Unpivoting data in PostgreSQL

A while ago we demonstrated how to create cross tabulation tables using tablefunc extension aka (Pivot Tables) (basically collapsing rows into columns). Recently someone asked me how to do the reverse (convert columns to rows). He found a solution to the problem here: http://stackoverflow.com/questions/1128737/unpivot-and-postgresql using a combination of array and unnest. That approach is very similar to SQL Server's built-in Pivot SQL predicate. The solution seemed nice enough except similar to the SQL Server Unpivot, it required knowing the column names beforehand so very hard to genericize. So would it be possible to accomplish this feat without knowing the columns names (except for the key) and be able to do it with one SQL statement. I realized that the PostgreSQL hstore extension fit the bill nicely. In this article I'll demonstrate both approaches by creating a view using both.

Installing Hstore

If you don't have hstore installed and are running PostgreSQL 9.1+, you can use the handy

CREATE EXTENSION hstore;

For lower versions, look for the hstore.sql file in share/contrib and run in your database.

Load Our data

For this exercise, I'm going to grab data the Gazetteer zipcode tabulation areas http://www.census.gov/geo/maps-data/data/gazetteer2010.html

First create table to hold the data:

CREATE TABLE zcta5 (zip char(5) primary key, pop10 integer, hu10 integer
 , aland numeric(16,2), awater numeric(16,2)
 , aland_sqmi numeric(16,2), awater_sqmi numeric(16,2)
 , intptlong numeric(8,5), intptlat numeric(8,5));
 

Load the data with psql:

 --in psql
 \cd /Gaz_zcta_national
 \copy zcta5 FROM Gaz_zcta_national.txt DELIMITER E'\t' CSV HEADER

The Hstore unpivot view

We create a view that renders our table unpivoted:

CREATE VIEW vw_zcta_unpivot_hs
AS 
SELECT zip, (h).key, (h).value As val
 FROM (SELECT zip, each(hstore(foo) - 'zip'::text) As h
 FROM zcta5 as foo  ) As unpiv ;

Take it for a test drive by outputting just one zip

 --10 ms uses index too
-- returns 8 rows
SELECT * FROM vw_zcta_unpivot_hs WHERE zip = '02109';

  zip  |     key     |    val
-------+-------------+-----------
 02109 | hu10        | 2462
 02109 | aland       | 449654.00
 02109 | pop10       | 3771
 02109 | awater      | 292691.00
 02109 | intptlat    | -71.05063
 02109 | intptlong   | 42.36722
 02109 | aland_sqmi  | 0.17
 02109 | awater_sqmi | 0.11
 --output the whole thing  3,360ms (264960 records) --
SELECT * from vw_zcta_unpivot_hs;

 -- no network effects-- 
-- 290ms
SELECT count(*) from vw_zcta_unpivot_hs;

The thing that is kind of cool about this approach is that if I add another column to my table, I don't need to redo the view for it to output that new column as a row.

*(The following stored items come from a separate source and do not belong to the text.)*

-- ==== Sys2Proof/Machine/Core.lean ====
section
/-! DEFINITION. The machine as the host sees it. -/

def Sys2Proof.core : Host.Core :=
  { State := Sys2Proof.Machine.State
    Fault := Sys2Proof.Machine.Fault
    Refusal := Sys2Proof.Machine.Refusal
    step := Sys2Proof.Machine.step
    reset := Sys2Proof.Machine.State.reset }
end

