-- ==== Sys2Proof/Machine/Flags.lean ====
section
/-! DEFINITION. The discrete outputs and the conditions behind them (R192), computed from the state: the
trip outputs, the summary alarm and the ALARM output. -/

namespace Sys2Proof.Machine

/-- The level of trip output FTRIPn: conducting while the feeder's trip line level is asserted (R192). -/
def feederTripOutput (s : State) (f : FeederId) : Bool := (s.feeders.get f).sq.tripLine

/-- The level of the ACTRIP output: conducting while the AC trip line level is asserted (R192). -/
def acTripOutput (s : State) : Bool := s.rect.acTrip

/-- The ports, in the order of the PORT table. -/
def allPorts : List Port := [.fp, .sp, .ta, .tb]

/-- The summary alarm condition: a feeder in LOCKOUT, the group FAULTED, a port LOST or the emergency
stop asserted (R192). -/
def summaryAlarm (s : State) : Bool :=
  FeederId.all.any (fun f => (s.feeders.get f).sq.state == .lockout)
    || s.rect.state == .faulted
    || allPorts.any (fun p => (s.ports.get p).state == .lost)
    || s.estop

/-- The ALARM output conducts when the alarm is released, and never in reset (R190, R192). -/
def alarmConducts (s : State) : Bool := !s.inReset && !summaryAlarm s

end Sys2Proof.Machine
end

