/-! Words for what a command meets and leaves -/

/-- A SAMPLE of a feeder's measuring unit that intake accepts: `x` is its payload and `g` its gap (R35). -/
def TakesSample (f : FeederId) (bytes : List Byte) (fr : RxFrame) (x : FeederSample) (g : Nat)
    (s : State) : Prop :=
  FromField .feederMu (some f) bytes fr s ∧ fr.kind = .sample
    ∧ readFeederSample fr.payload = some x
    ∧ judgeGap (s.feeder f).intake.lastSeq fr.seq = some g ∧ x.unitFault = false

/-- A SAMPLE of the rectifier's measuring unit that intake accepts (R47). -/
def TakesRectSample (bytes : List Byte) (fr : RxFrame) (x : RectSample) (g : Nat) (s : State) : Prop :=
  (∃ binding, FromField .rectMu binding bytes fr s) ∧ fr.kind = .sample
    ∧ readRectSample fr.payload = some x
    ∧ judgeGap s.rectIntake.lastSeq fr.seq = some g ∧ x.unitFault = false

/-- A well-formed STATUS of a feeder's breaker unit (R74). -/
def TakesStatus (f : FeederId) (bytes : List Byte) (fr : RxFrame) (x : BreakerStatus)
    (s : State) : Prop :=
  FromField .breaker (some f) bytes fr s ∧ fr.kind = .status
    ∧ readBreakerStatus fr.payload = some x

/-- A record with these fields stands in the report queue (section 9.1). -/
def Reported (t : State) (kind : ReportKind) (source : Source) (cause : Option Cause)
    (v1 v2 : Option Int) : Prop :=
  ∃ q ∈ t.reports, q.record.kind = kind ∧ q.record.source = source ∧ q.record.cause = cause
    ∧ q.record.value1 = v1 ∧ q.record.value2 = v2

/-- A command stands on the field port, queued or being sent (R13). -/
def Commanded (t : State) (c : FieldCommand) : Prop :=
  ∃ q ∈ (t.port .fp).urgent ++ (t.port .fp).sending.toList, q.payload = .command c

/-- A FIRING_SET that the controller offers from `s` stands on the field port in `t` (R128): outside SHADOW
and REPLAY, with a FIRING node and room in the queue. In SHADOW and REPLAY no port changes. -/
def FiringOffered (s t : State) (x : FiringSet) : Prop :=
  (s.mode ≠ .shadow → s.mode ≠ .replay → (findNode s .firing none).isSome = true →
    (s.port .fp).urgent.length < 10 → Commanded t (.firingSet x))
    ∧ (s.mode = .shadow → t.ports = s.ports) ∧ (s.mode = .replay → t.ports = s.ports)

/-- The crossing watch runs out at P + T / 2, held as the interval left (R127, R189). -/
def WatchSet (s t : State) : Prop :=
  ∃ p, t.rect.p = some p
    ∧ t.rect.watch = some (stampAdd p (t.rect.t / 2 : Nat) - s.time).toInt.toNat

/-- The Ir of a rectifier sample after saturation (R40). -/
def saturatedIr (x : RectSample) : Int :=
  if x.irOver then (if 0 ≤ x.ir then 32767 else -32768) else x.ir

/-- An accepted rectifier sample that brings no overcurrent and no change of the stack trip flag (R135,
R136). -/
def QuietRect (x : RectSample) (s : State) : Prop :=
  saturatedIr x < (s.rectRow.iRectTrip : Int)
    ∧ (s.rectValid = false ∨ (s.rect.stackTrip = false ∧ x.temp < (s.rectRow.tTrip : Int)))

To demonstrate

ALTER TABLE zcta5 ADD COLUMN  hu_income10 numeric(12,2);
SELECT * FROM vw_zcta_unpivot_hs WHERE zip = '02109';
  zip  |     key     |    val
-------+-------------+-----------
 02109 | hu10        | 2462
 02109 | aland       | 449654.00
 02109 | pop10       | 3771
 02109 | awater      | 292691.00
 02109 | intptlat    | -71.05063
 02109 | intptlong   | 42.36722
 02109 | aland_sqmi  | 0.17
 02109 | awater_sqmi | 0.11
 02109 | hu_income10 |

The array unpivot view

The second approach is to use array and unnest. As mentioned, the thing I didn't like about this approach is that it's not dynamic - you have to itemize the columns. It also on the downside requires you to cast all the column values before hand if they are not all the same type. It does have a couple of benefits:

To test performance I ran this:

Create the view

 CREATE OR REPLACE VIEW vw_zcta_unpivot_ary
 AS 
SELECT zip
 , unnest(
    array['hu10', 'aland', 'pop10'
     , 'awater', 'intptlat', 'intptlong', 'aland_sqmi', 'awater_sqmi'] 
    ) AS key
 , unnest(
    array[hu10::text, aland::text, pop10::text
      , awater::text, intptlat::text, intptlong::text
      , aland_sqmi::text, awater_sqmi::text] 
    ) AS val
 FROM zcta5;

Test some queries

The single record one takes same time and uses index but shorter plan:

--where filter  10 ms --
SELECT * 
FROM vw_zcta_unpivot_ary
WHERE zip = '02109';

Output the whole view

 -- network effects --
-- 3120 ms  (264960 records)
SELECT * from vw_zcta_unpivot_ary;
 -- no network effects --
-- 200 ms 
SELECT count(*) FROM vw_zcta_unpivot_ary;

So there you have it, two very different approaches for accomplishing the same task.